/-- A task that is translated waits for the stream with its state set. -/
def State.makeReady (p : PartNo) (t : Task) (seed : DWord) (s : State) : State :=
  ({ s with shadow := s.shadow.set p (some (streamAtDispatch p t seed)) }).onPart p fun x =>
    { x.installTables t with disp := .ready, work := none, heldBars := [], pairing := x.pairing.filter fun r => decide (t.seq ≤ r.seq) }

/-- The record of a task that dispatch ends. -/
def Task.refused (t : Task) (p : PartNo) (code trap detail : Nat) : Record :=
  { code := code, trap := trap, attempts := t.attempts, taskid := taskIdOf p (t.entryId + 1),
    tstart := if t.attempts = 0 then 0 else t.tstart.toNat, flags := 0, points := 0, detail := detail }

/-- Ends the entry in hand with a record. -/
def State.refuseEntry (p : PartNo) (t : Task) (r : Record) (s : State) : State :=
  (s.endEntry p t.entryId t.crec r).onPart p Partition.freed

/-- Holds dispatch at the entry in hand until a poisoned table is rebuilt (R99). -/
def State.holdEntry (p : PartNo) (x : Dispatching) (va : Nat) (s : State) : State :=
  (s.afterWalk p va).onPart p fun t => { t with disp := .translate, work := some x }

/-- What follows the walks of TRANSLATE (R347, R354, R355). -/
def State.mapped (p : PartNo) (x : Dispatching) (t : Task) (seed : DWord) (r : Except Stop (List Extent)) (s : State) : State :=
  match r with
  | .error (.hold va) => s.holdEntry p x va
  | .error (.refuse c tr d) => s.refuseEntry p t (t.refused p c tr d)
  | .ok l =>
    let t1 := { t with extents := l }
    if t.flag 16 then
      match s.repLookup p t1 seed with
      | (s1, .hit e) =>
        (s1.repHit p t1 e).refuseEntry p t1 { t1.refused p ccHIT 0 0 with flags := e.flags.toNat, points := e.points, tstart := 0 }
      | (s1, .missRec key) => (s1.clearPure p t1).makeReady p { t1 with rep := .pending key } seed
      | (s1, .missNoRec key) => (s1.clearPure p t1).makeReady p { t1 with rep := .noRecord key } seed
    else s.makeReady p t1 seed

/-- TRANSLATE (R347). -/
def State.translateTask (p : PartNo) (x : Dispatching) (t : Task) (seed : DWord) (s : State) : State :=
  match t.checkWindows with
  | .error (.hold va) => s.holdEntry p x va
  | .error (.refuse c tr d) => s.refuseEntry p t (t.refused p c tr d)
  | .ok () => (s.walkAll p t.pages).mapped p x t seed (s.translate p t)

/-- The record of an entry whose DOMAIN is empty waits for those of the earlier GRAPH entries, but not for that of the walk that has
queued it (R336; log 37). -/
def State.endEmpty (p : PartNo) (t : Task) (s : State) : State :=
  if (s.pt p).openGraph t.entryId then
    s.onPart p fun x => Partition.freed { x with empties := x.empties ++ [(t.entryId, t.crec)] }
  else s.refuseEntry p t (t.refused p ccEMPTY 0 0)

/-- CREC of a descriptor that may be only partly readable; 1, which is no record's address, where it cannot be read. -/
def State.crecOf (s : State) (p : PartNo) (x : Dispatching) : Nat := (s.vread64 p (x.descAddr + 40)).getD 1

/-- How many EXCHANGE tasks of its JOB a partition has dispatched (R308). -/
def Partition.exchCount (t : Partition) : Nat := (t.exchTasks.find? fun x => x.1 == t.bind.job).elim 0 (·.2)
/-- Counts one more. -/
def Partition.countExch (t : Partition) : Partition :=
  { t with exchTasks := (t.bind.job, t.exchCount + 1) :: t.exchTasks.filter fun x => x.1 != t.bind.job }

/-- CHECK (R334-R336, R346): the snapshot of SEED, TSTART and the EXCHANGE task's number follow the checks. -/
def State.checkTask (p : PartNo) (x : Dispatching) (s : State) : State :=
  let r := s.readTask p x
  let s := s.visitTask p x
  match r with
  | .error (.hold va) => s.holdEntry p x va
  | .error (.refuse c tr d) =>
    let t := { Task.empty with crec := s.crecOf p x, entryId := x.idx }
    s.refuseEntry p t (t.refused p c tr d)
  | .ok t =>
    match s.checkLaunch t with
    | .error (.hold va) => s.holdEntry p x va
    | .error (.refuse c tr d) => if c = ccEMPTY then s.endEmpty p t else s.refuseEntry p t (t.refused p c tr d)
    | .ok () =>
      let t1 := { t with tstart := s.gtime, seq := (s.pt p).exchCount }
      let s1 := if t.flag 18 then s.onPart p Partition.countExch else s
      let seed := (s.pt p).seed
      s1.translateTask p { x with checked := some (t1, seed) } t1 seed

/-- Starts a translated task on the stream (R342, R346); the trap record is cleared (R364). -/
def State.startTask (p : PartNo) (x : Stream) (s : State) : State :=
  ({ s with stream := { x with status := .running }, holder := some p, shadow := s.shadow.set p none, abuf := [],
            trapRecord := Vector.replicate 6 0, divertClock := s.divertClock + 1 }).onPart p fun t =>
    { t with disp := .run, lastHeld := s.divertClock }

########################################

A single number is required: how many lines in the material above include the string "toNat".

2